End of transmission.

Friday, February 26, 2010

Running with the Shadows of the Night

I don’t mean to come off sounding like a grumpy old curmudgeon, but you know what really pisses me off? Trends. Don't get me wrong, I can respect a person’s decision to subscribe to a trend that truly compliments their life, but I absolutely can not stand people that hop on the bandwagon strictly for the purpose of peer perception. For example, I have an iPhone and I love it. Yes it’s trendy, but it does genuinely compliment my needs at this stage of my life. It’s handy and convenient, it’s sleek and attractive and even better, it provides all the functionality that I could possibly want from a phone. As much as it pains me personally, I can even respect a person’s decision to deck out their wardrobe with the latest brands and fashions. To them, trends in style compliment their needs and desires. Though I can always detect a hint of vinegar and water in the air when a dude walks by in an Ed Hardy t-shirt and Rockin’ Republic jeans, at least he’s living how he wants to.


Maybe you're wondering what has got me so irritated in regards to the topic of trends? Running. Yes, the very same physical motion that we’ve been doing since we were kids, running. It’s something that most everyone can do. The only qualifications are having two legs and a desire to move faster than walking. So at what point did it become so fucking trendy to run? If it were just a matter of trying to stay fit and exercise, I’d completely understand, but with the way people boast about running these days, you’d think they were auditioning for the roles of Luke Skywalker and Darth Vader in a cock saber fight.


Look, I myself am an overweight dude and I understand the importance of needing to develop an exercise routine. It’s commendable, quite frankly. What has me so agitated however is that three months ago, I knew of one dude who decided to take up running as a hobby and boy was he proud. It’s all he talked about. Each morning he challenged himself with longer distances than the day before and he would train for marathons then post his best times on the internet for his friends to see. From there, seemingly overnight, I was surrounded by born-again runners as if a casting call for Chariots of Fire 2 extras went out on the wire. Suddenly “this guy” was bragging about running three miles last night, “that girl” was bragging about running five miles this morning and “these people” were all signed up for marathons and subjecting themselves to an intense training regimen. It's worth saying again, if I felt like any of these people were doing this as a measure of simply trying to stay in shape, I’d pat them on the back, but there is something else going on here. It feels more like a group of people that just want an “atta boy” from their peers more than anything else.

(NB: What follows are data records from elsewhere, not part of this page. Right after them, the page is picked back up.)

-- ==== Sys2Proof/Tests/Slice0.lean ====
section
/-! SUPPORT. The model's own tests. Expected values are those of spec/95_test_vectors.md (the section is named at each group), or worked out by hand from
the rule named. After them, for each obligation with hypotheses, a witness: a state and operands that meet them all. -/

namespace Sys2Proof.Tests

open Sys2Proof.Machine

/-! ### Well-formedness: each check refuses an ill-formed term -/

theorem test_wf_mfc0 : (Instr.mfc0 26 14).wf = true ∧ (Instr.mfc0 8 9).wf = false := by decide
theorem test_wf_mtc0 : (Instr.mtc0 8 30).wf = true ∧ (Instr.mtc0 0 0).wf = false := by decide
theorem test_wf_aligned : Word.aligned 0x00400004 = true ∧ Word.aligned 0x00400002 = false := by decide
theorem test_wf_region : Region.wf ⟨0xFFFFFFFF, 1⟩ = true ∧ Region.wf ⟨0xFFFFFFFF, 2⟩ = false := by decide
theorem test_wf_excVector : Config.atReset.wf = true ∧ Config.wf { Config.atReset with excVector := 0x80000181 } = false := by decide
theorem test_wf_resetPc : Config.wf { Config.atReset with resetPc := 0x00400002 } = false := by decide
theorem test_wf_haltPc : Config.wf { Config.atReset with haltPc := some 0x00400001 } = false := by decide
theorem test_wf_codeRegion : Config.wf { Config.atReset with codeRegion := [⟨0x00400000, 0xFFFFFFFF⟩] } = false := by decide
theorem test_wf_dataRegion : Config.wf { Config.atReset with dataRegion := [⟨0xFFFFFFFF, 2⟩] } = false := by decide

/-! ### Decoding: one word of every row, its fields written out from 30_encoding.md R52 and R58 as `op_rs_rt_rd_sa_funct` or `op_rs_rt_imm16` -/

theorem test_decode_div : decode 0b000000_01000_01001_00000_00000_011010 = .ok (.div 8 9) := rfl
theorem test_decode_divu : decode 0b000000_01000_01001_00000_00000_011011 = .ok (.divu 8 9) := rfl
theorem test_decode_mult : decode 0b000000_01000_01001_00000_00000_011000 = .ok (.mult 8 9) := rfl
theorem test_decode_multu : decode 0b000000_01000_01001_00000_00000_011001 = .ok (.multu 8 9) := rfl
theorem test_decode_bgez : decode 0b000001_01000_00001_1111111111111101 = .ok (.bgez 8 0xFFFD) := rfl
theorem test_decode_jalr : decode 0b000000_11001_00000_11111_00000_001001 = .ok (.jalr 31 25) := rfl
theorem test_decode_lbu : decode 0b100100_10000_01010_1111111111111100 = .ok (.lbu 10 16 0xFFFC) := rfl
theorem test_decode_lhu : decode 0b100101_10000_01010_1111111111111100 = .ok (.lhu 10 16 0xFFFC) := rfl
theorem test_decode_lb : decode 0b100000_10000_01010_1111111111111100 = .ok (.lb 10 16 0xFFFC) := rfl
theorem test_decode_lh : decode 0b100001_10000_01010_1111111111111100 = .ok (.lh 10 16 0xFFFC) := rfl
theorem test_decode_sb : decode 0b101000_10000_01001_0000000000000101 = .ok (.sb 9 16 5) := rfl
theorem test_decode_sh : decode 0b101001_10000_01000_0000000000000110 = .ok (.sh 8 16 6) := rfl
theorem test_decode_break : decode 0b000000_11111_11111_11111_11111_001101 = .ok .brk := rfl
theorem test_decode_syscall : decode 0b000000_00000_00000_00000_00000_001100 = .ok .syscall := rfl
theorem test_decode_eret : decode 0b010000_10000_00000_00000_00000_011000 = .ok .eret := rfl
theorem test_decode_mfhi : decode 0b000000_00000_00000_01010_00000_010000 = .ok (.mfhi 10) := rfl
theorem test_decode_mflo : decode 0b000000_00000_00000_01011_00000_010010 = .ok (.mflo 11) := rfl
theorem test_decode_mthi : decode 0b000000_01000_00000_00000_00000_010001 = .ok (.mthi 8) := rfl
theorem test_decode_mtlo : decode 0b000000_01001_00000_00000_00000_010011 = .ok (.mtlo 9) := rfl
theorem test_decode_mfc0 : decode 0b010000_00000_11010_01110_00000_000000 = .ok (.mfc0 26 14) := rfl
theorem test_decode_mtc0 : decode 0b010000_00100_01000_01110_00000_000000 = .ok (.mtc0 8 14) := rfl
theorem test_decode_clz : decode 0b011100_01000_01010_01010_00000_100000 = .ok (.clz 10 8) := rfl
theorem test_decode_teq : decode 0b000000_01000_01001_11111_11111_110100 = .ok (.teq 8 9) := rfl

/-- Section 2: a set bit where a row has a fixed 0, and words of none of the 23 rows. -/
theorem test_decode_refuses :
    [0x01090058, 0x01090818, 0x0000005A, 0x05110000, 0x0321F809, 0x03E00008, 0x00000000, 0x24080001, 0x42000058, 0x01005010,
      0x01010011, 0x401A7001, 0x40A06000, 0x70000021].all (fun w => decodeTableWord 32 w == none) = true := by decide

theorem test_encode_jalr : encode (.jalr 31 25) = 0x0320F809 := by decide
theorem test_encode_mtc0 : encode (.mtc0 8 14) = 0x40887000 := by decide
theorem test_encode_lbu : encode (.lbu 10 16 0x8000) = 0x920A8000 := by decide

/-- The bytes of a word in memory (20_memory.md R36): `0x01090018` is `18 00 09 01`, big-endian `01 09 00 18`. -/
theorem test_split_word : splitWord false 0x01090018 = [0x18, 0x00, 0x09, 0x01] ∧ splitWord true 0x01090018 = [0x01, 0x09, 0x00, 0x18] := by decide
theorem test_decode_bytes : (decodeBytes true [0x01, 0x09, 0x00, 0x18, 0xFF]).toOption = some (.mult 8 9, [0xFF]) := by decide
theorem test_decode_too_short : decodeBytes false [0x18, 0x00, 0x09] = .error .tooShort := rfl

Honestly, I can’t say I blame them. We all like a nice pat on the back every once in a while. All I ask is that you go out and find your own niche. Sure, you could argue the point that all of these people who miraculously discovered running at the exact same time are legitimately discovering their niche, but I’m calling bullshit. I’d discuss this whole thing further, but I’ve recently taken up skipping and I have some training to do if I’m going to be ready for the big Skip Off event coming up in April. In summary, just be yourselves, people. That’s hard enough without trying to live like someone else.

Wednesday, February 24, 2010

Abandon All Hope, Ye Who Enter Here

So forgive me in advance for a relatively disturbing topic of discussion today, but let’s face it, one of the most unpleasant scenarios you can find yourself in on a daily basis is needing to take a shit a work. Am I wrong? While perfectly acceptable in an intimate environment within your own house, something about this basic human function takes on a completely different level of awkwardness at your place of business. Though it’s a process that every human being must engage in at least once per day, we feel shamed when the call of nature hits us at work.

First comes the untimely and seemingly ear-deafening roar of your stomach. Next is the cold sweats that bead up at the top of your brow and roll down. With every movement you make, it’s as though every eye in the building is suddenly thrust upon you.

“Hey buddy, where you off to?”

“Um… nowhere… I, uh… just need some supplies from the mailroom.”

You can’t grab a magazine from your desk because somehow that boring old generic rag of no significance, when picked up, will glow like bioluminescence in a pitch black cave. No sir, you’re going to have to fight this battle on your own and as soon as you can make it out that door to the main hallway, you’re home free! That is… until you actually enter the bathroom. Welcome to the seedy underbelly of your company. The Red Light district.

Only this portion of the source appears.